Information —
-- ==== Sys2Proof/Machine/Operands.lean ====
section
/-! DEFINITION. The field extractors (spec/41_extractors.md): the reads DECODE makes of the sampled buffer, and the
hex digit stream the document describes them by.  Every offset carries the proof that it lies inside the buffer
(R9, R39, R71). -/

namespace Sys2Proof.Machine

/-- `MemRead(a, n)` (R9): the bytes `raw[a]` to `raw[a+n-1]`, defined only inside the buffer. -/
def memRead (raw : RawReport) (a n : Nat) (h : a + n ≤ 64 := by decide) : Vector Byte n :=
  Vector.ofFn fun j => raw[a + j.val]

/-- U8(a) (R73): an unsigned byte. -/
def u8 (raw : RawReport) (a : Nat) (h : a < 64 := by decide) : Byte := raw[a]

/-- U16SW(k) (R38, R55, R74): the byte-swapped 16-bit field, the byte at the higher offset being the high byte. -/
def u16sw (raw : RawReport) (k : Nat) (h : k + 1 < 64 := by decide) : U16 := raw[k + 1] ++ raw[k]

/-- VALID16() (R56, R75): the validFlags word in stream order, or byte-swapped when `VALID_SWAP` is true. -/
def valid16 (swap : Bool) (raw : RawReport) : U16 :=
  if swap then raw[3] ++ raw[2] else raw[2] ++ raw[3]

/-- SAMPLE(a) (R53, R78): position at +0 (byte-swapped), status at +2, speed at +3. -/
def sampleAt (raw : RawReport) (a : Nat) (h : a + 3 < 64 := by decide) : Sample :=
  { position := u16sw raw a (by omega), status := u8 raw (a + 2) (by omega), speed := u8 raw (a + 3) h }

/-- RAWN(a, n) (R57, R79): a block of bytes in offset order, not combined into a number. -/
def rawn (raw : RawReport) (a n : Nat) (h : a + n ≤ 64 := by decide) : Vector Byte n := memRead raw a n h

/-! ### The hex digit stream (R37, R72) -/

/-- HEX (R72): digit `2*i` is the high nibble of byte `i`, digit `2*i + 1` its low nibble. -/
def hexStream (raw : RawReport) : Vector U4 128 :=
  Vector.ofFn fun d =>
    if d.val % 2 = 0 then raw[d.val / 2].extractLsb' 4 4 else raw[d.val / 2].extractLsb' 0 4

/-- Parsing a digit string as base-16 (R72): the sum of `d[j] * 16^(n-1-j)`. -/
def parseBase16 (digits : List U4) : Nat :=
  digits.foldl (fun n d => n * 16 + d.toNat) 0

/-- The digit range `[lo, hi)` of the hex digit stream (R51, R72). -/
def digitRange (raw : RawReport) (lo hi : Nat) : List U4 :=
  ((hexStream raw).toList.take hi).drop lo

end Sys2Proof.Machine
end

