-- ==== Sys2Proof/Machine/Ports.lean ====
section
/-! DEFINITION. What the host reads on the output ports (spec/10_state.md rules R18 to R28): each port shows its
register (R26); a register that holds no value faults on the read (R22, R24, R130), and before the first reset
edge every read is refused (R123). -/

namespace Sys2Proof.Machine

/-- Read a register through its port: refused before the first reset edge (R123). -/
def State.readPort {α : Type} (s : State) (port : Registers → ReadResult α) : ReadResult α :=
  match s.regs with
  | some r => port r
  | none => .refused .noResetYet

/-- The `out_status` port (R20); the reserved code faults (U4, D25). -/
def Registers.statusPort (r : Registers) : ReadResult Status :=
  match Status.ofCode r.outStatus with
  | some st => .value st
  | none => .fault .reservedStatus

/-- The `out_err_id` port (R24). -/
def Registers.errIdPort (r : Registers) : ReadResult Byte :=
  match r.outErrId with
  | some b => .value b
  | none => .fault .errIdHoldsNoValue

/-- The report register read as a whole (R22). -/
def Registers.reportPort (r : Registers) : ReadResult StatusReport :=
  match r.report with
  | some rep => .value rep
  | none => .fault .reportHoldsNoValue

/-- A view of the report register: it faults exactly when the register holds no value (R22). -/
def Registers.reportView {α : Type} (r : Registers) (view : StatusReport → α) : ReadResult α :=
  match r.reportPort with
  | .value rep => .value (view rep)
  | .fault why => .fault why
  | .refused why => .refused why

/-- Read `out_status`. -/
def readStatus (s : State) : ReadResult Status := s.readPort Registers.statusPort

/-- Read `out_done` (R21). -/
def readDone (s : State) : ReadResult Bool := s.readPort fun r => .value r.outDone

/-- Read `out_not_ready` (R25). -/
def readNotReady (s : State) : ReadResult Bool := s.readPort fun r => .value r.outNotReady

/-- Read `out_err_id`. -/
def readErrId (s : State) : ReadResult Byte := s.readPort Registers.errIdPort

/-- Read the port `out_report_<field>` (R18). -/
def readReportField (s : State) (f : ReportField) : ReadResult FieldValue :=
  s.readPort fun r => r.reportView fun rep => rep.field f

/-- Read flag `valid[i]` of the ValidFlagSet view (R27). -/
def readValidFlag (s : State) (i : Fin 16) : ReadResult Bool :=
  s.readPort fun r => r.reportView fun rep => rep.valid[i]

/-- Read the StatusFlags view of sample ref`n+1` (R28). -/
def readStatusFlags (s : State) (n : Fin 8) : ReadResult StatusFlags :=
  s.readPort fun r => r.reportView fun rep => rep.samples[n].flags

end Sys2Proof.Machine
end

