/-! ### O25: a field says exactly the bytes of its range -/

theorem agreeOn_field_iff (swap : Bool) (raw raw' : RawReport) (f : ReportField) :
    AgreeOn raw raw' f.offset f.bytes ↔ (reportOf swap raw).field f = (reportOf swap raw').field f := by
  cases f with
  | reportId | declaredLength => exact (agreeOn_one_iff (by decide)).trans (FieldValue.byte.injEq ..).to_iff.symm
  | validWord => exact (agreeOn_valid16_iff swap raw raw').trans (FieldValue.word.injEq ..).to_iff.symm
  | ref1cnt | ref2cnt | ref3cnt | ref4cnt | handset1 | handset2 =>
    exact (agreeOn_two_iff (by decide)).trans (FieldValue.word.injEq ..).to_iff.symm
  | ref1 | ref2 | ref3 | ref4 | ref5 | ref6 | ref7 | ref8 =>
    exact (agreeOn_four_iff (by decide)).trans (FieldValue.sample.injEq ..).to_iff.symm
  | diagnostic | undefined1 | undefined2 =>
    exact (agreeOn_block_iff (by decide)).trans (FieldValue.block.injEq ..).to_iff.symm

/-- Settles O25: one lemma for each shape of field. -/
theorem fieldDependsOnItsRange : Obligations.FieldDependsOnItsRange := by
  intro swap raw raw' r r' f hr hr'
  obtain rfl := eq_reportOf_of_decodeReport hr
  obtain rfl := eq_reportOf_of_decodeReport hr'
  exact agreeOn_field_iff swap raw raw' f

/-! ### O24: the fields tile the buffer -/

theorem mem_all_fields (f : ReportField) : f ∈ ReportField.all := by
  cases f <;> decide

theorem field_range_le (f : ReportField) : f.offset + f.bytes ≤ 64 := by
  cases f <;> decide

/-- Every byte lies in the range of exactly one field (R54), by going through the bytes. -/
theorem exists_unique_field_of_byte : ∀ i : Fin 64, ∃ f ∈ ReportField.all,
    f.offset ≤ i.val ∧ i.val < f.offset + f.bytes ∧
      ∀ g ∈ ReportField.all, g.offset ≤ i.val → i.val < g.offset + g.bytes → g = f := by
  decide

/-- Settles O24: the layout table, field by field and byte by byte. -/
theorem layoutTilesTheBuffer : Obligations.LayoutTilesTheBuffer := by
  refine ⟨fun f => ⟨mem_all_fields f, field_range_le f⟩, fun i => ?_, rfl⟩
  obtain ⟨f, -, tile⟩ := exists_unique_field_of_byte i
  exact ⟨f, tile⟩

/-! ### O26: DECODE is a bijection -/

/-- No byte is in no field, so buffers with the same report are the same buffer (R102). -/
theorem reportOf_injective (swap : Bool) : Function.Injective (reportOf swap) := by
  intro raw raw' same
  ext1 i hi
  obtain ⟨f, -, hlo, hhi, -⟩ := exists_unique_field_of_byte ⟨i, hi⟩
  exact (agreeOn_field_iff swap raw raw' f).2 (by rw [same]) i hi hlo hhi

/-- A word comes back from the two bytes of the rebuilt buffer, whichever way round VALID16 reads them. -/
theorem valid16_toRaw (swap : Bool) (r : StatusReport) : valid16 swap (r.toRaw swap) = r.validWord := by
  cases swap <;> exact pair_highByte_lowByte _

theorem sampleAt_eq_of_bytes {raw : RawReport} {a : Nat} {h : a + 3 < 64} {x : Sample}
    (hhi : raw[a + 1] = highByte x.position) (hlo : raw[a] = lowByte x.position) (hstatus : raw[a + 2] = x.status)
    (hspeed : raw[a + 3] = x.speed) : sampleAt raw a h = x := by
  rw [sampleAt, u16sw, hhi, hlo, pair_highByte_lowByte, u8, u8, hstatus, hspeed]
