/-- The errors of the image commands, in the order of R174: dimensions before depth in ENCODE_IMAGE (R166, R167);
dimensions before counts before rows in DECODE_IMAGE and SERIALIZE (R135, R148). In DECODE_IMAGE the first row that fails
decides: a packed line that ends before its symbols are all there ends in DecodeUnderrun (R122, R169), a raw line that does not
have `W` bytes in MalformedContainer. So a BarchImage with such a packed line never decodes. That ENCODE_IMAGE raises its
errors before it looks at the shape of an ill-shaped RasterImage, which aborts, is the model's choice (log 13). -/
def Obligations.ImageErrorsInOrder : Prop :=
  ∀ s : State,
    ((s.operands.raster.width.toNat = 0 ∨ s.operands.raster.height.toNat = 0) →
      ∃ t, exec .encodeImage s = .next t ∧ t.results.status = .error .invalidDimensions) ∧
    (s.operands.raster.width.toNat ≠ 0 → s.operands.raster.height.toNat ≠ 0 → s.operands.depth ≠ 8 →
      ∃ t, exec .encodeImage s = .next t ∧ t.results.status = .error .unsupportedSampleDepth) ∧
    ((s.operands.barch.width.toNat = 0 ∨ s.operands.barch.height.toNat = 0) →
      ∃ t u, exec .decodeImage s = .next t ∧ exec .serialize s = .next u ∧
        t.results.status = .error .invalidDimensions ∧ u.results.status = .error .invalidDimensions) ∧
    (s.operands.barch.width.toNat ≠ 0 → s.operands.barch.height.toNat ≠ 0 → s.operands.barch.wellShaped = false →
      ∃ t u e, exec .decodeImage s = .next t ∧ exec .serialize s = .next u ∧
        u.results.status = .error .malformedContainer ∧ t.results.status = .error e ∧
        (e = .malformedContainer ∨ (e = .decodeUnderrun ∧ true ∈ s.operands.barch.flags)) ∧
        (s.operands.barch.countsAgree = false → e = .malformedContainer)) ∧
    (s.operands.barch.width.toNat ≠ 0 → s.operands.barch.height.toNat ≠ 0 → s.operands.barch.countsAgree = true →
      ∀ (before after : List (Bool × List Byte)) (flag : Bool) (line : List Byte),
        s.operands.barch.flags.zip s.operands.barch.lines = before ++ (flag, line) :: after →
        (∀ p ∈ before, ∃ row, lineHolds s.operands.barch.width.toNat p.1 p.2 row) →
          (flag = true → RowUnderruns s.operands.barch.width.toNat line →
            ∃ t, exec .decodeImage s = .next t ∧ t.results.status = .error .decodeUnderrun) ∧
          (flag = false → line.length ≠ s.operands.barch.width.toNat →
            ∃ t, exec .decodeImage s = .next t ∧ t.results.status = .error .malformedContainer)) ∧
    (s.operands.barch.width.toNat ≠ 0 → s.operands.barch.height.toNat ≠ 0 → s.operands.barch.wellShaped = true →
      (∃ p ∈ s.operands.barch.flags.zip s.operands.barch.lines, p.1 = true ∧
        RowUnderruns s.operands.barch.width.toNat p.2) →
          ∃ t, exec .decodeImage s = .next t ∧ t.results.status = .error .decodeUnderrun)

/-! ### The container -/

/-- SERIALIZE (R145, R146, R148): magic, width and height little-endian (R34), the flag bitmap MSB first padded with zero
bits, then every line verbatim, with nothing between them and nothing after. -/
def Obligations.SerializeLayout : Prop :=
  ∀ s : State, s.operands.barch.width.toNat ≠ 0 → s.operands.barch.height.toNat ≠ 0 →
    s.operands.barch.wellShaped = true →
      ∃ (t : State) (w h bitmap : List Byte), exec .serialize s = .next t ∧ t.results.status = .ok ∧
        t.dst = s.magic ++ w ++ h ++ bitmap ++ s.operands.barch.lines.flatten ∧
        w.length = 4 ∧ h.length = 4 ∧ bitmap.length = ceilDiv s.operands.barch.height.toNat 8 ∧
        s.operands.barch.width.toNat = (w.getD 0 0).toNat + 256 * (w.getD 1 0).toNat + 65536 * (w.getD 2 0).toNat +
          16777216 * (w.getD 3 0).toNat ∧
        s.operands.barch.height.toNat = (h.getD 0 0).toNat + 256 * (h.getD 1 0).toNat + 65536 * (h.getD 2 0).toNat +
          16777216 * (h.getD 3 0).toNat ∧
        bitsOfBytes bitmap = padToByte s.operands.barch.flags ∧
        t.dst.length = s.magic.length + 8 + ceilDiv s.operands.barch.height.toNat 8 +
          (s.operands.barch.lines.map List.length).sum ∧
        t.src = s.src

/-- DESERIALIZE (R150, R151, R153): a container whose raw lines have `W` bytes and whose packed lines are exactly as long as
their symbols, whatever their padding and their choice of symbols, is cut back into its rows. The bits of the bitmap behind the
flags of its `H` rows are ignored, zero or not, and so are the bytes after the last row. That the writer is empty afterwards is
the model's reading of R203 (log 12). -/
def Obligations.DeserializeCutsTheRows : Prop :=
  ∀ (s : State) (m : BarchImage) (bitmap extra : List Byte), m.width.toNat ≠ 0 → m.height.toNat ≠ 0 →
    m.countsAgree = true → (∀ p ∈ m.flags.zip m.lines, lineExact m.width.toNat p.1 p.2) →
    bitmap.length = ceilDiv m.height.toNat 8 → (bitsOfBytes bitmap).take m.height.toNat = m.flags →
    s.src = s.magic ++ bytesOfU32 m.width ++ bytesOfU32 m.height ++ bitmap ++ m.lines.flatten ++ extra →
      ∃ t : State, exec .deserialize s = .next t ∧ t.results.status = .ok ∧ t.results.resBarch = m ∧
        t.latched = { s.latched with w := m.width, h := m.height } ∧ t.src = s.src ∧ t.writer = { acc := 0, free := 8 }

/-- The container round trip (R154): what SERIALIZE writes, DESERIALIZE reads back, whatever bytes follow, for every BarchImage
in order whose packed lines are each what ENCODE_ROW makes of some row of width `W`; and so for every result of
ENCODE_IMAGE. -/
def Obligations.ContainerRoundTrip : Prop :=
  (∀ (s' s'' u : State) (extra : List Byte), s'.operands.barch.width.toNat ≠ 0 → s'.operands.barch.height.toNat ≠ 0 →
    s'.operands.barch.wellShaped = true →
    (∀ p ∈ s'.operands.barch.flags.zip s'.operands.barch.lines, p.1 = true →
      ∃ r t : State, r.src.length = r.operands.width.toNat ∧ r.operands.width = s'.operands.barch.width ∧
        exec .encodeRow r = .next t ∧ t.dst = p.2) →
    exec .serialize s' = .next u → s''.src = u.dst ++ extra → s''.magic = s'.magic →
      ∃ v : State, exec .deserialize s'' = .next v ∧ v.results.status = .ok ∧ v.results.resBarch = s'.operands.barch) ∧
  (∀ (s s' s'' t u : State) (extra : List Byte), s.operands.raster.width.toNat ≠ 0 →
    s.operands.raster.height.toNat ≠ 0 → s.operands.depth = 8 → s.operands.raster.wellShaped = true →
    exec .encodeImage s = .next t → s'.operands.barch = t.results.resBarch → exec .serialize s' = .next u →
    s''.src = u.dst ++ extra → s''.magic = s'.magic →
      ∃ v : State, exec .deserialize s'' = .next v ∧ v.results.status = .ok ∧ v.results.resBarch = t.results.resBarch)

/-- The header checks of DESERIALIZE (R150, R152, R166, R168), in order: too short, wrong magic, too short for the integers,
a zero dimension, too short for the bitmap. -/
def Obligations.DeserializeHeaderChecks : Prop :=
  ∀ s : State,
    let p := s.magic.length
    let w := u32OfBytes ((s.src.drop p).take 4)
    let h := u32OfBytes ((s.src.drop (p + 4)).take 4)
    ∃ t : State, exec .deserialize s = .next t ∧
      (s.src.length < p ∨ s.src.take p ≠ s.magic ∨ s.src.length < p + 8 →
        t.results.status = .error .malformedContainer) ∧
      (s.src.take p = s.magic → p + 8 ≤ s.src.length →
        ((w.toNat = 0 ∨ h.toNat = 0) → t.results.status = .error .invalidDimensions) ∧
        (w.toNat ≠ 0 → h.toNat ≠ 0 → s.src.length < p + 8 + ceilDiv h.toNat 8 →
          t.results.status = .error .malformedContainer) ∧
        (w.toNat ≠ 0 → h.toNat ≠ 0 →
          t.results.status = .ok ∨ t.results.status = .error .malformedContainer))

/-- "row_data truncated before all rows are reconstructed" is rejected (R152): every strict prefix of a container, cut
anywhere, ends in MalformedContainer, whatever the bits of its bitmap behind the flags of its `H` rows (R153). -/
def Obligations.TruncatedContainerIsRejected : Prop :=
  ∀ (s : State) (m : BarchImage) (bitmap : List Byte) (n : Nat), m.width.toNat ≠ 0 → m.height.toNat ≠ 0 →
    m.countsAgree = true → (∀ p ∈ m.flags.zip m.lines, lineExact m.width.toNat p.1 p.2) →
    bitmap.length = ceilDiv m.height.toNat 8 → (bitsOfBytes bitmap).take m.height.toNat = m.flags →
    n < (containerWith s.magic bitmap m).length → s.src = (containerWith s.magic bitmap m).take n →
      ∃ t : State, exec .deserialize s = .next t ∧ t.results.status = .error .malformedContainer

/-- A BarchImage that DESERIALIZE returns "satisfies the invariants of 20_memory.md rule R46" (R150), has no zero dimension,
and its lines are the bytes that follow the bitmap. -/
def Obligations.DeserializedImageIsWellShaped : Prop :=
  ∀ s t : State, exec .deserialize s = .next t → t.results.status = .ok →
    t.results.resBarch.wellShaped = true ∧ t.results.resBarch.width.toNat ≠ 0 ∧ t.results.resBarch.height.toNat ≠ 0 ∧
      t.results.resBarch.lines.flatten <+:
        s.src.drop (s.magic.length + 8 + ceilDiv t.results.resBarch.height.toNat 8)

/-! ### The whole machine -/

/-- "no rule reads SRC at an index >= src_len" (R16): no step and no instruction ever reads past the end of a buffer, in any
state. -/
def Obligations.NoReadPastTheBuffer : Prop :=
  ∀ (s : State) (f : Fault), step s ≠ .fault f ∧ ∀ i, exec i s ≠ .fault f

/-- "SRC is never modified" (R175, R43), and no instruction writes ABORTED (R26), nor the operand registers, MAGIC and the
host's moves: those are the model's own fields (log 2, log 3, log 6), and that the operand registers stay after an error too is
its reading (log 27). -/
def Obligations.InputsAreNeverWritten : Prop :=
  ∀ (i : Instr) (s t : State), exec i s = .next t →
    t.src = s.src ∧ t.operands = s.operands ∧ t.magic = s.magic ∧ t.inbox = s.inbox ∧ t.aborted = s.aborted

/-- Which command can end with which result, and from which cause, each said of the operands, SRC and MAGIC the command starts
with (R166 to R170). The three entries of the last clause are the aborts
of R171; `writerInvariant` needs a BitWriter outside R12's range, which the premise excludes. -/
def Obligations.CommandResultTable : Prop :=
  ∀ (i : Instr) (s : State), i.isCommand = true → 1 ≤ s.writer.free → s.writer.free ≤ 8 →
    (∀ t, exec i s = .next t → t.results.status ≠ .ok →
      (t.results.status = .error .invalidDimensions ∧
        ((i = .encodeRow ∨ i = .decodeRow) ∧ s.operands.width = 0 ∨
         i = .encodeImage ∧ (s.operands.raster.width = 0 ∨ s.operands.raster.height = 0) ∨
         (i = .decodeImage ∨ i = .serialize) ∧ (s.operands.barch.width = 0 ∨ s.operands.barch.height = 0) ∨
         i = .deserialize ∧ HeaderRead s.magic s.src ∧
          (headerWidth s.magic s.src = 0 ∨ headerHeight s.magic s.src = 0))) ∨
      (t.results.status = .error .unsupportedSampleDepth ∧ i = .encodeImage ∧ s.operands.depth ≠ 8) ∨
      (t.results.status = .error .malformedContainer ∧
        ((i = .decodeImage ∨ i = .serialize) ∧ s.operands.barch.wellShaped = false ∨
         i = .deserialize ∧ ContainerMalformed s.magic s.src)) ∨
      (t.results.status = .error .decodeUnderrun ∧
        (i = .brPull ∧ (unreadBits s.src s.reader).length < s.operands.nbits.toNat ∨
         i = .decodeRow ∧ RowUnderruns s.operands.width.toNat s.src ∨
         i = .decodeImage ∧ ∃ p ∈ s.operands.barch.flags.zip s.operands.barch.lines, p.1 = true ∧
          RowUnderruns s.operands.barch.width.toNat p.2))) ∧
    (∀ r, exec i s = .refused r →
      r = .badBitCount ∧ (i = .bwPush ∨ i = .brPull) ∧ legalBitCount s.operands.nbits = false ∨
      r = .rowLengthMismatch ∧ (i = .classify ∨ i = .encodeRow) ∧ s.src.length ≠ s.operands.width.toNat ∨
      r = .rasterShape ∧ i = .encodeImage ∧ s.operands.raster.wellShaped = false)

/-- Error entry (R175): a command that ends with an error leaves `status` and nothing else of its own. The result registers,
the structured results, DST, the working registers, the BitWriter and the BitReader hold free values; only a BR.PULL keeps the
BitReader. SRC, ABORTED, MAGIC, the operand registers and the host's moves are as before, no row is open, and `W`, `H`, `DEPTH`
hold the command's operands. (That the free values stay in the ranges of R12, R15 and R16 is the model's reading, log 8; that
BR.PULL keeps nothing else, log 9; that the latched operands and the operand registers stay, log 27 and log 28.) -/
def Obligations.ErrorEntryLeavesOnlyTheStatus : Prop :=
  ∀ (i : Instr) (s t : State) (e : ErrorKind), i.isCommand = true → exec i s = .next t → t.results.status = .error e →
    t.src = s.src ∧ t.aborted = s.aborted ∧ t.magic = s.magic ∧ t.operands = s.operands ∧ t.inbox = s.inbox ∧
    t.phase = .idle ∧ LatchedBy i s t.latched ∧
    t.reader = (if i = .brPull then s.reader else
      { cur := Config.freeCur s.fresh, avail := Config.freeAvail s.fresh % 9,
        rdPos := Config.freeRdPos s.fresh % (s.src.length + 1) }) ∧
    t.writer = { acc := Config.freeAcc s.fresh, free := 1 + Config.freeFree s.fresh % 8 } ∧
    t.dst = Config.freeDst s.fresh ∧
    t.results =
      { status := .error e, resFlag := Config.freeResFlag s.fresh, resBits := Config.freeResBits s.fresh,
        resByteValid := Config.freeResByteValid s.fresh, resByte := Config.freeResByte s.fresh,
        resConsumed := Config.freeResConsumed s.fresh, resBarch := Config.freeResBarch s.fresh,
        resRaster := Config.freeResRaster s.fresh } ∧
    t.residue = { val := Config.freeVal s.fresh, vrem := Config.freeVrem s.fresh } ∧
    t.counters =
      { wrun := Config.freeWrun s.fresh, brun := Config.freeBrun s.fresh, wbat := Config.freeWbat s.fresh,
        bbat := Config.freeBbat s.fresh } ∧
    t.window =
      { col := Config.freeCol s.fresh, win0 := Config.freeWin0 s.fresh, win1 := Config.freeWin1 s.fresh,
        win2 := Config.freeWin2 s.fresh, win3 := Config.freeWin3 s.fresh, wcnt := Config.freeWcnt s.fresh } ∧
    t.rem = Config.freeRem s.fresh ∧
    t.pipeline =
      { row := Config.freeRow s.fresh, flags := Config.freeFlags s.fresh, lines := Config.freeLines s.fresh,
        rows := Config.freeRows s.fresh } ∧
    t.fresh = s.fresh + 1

Task — Above are the records; print exactly the lines from the line with "(i = .decodeImage ∨ i = .serialize) ∧ (s.operands.barch.width" to the line with "the structured results, DST, the", including both, and nothing else.

Written answer —
         (i = .decodeImage ∨ i = .serialize) ∧ (s.operands.barch.width = 0 ∨ s.operands.barch.height = 0) ∨
         i = .deserialize ∧ HeaderRead s.magic s.src ∧
          (headerWidth s.magic s.src = 0 ∨ headerHeight s.magic s.src = 0))) ∨
      (t.results.status = .error .unsupportedSampleDepth ∧ i = .encodeImage ∧ s.operands.depth ≠ 8) ∨
      (t.results.status = .error .malformedContainer ∧
        ((i = .decodeImage ∨ i = .serialize) ∧ s.operands.barch.wellShaped = false ∨
         i = .deserialize ∧ ContainerMalformed s.magic s.src)) ∨
      (t.results.status = .error .decodeUnderrun ∧
        (i = .brPull ∧ (unreadBits s.src s.reader).length < s.operands.nbits.toNat ∨
         i = .decodeRow ∧ RowUnderruns s.operands.width.toNat s.src ∨
         i = .decodeImage ∧ ∃ p ∈ s.operands.barch.flags.zip s.operands.barch.lines, p.1 = true ∧
          RowUnderruns s.operands.barch.width.toNat p.2))) ∧
    (∀ r, exec i s = .refused r →
      r = .badBitCount ∧ (i = .bwPush ∨ i = .brPull) ∧ legalBitCount s.operands.nbits = false ∨
      r = .rowLengthMismatch ∧ (i = .classify ∨ i = .encodeRow) ∧ s.src.length ≠ s.operands.width.toNat ∨
      r = .rasterShape ∧ i = .encodeImage ∧ s.operands.raster.wellShaped = false)

/-- Error entry (R175): a command that ends with an error leaves `status` and nothing else of its own. The result registers,
the structured results, DST, the working registers, the BitWriter and the BitReader hold free values; only a BR.PULL keeps the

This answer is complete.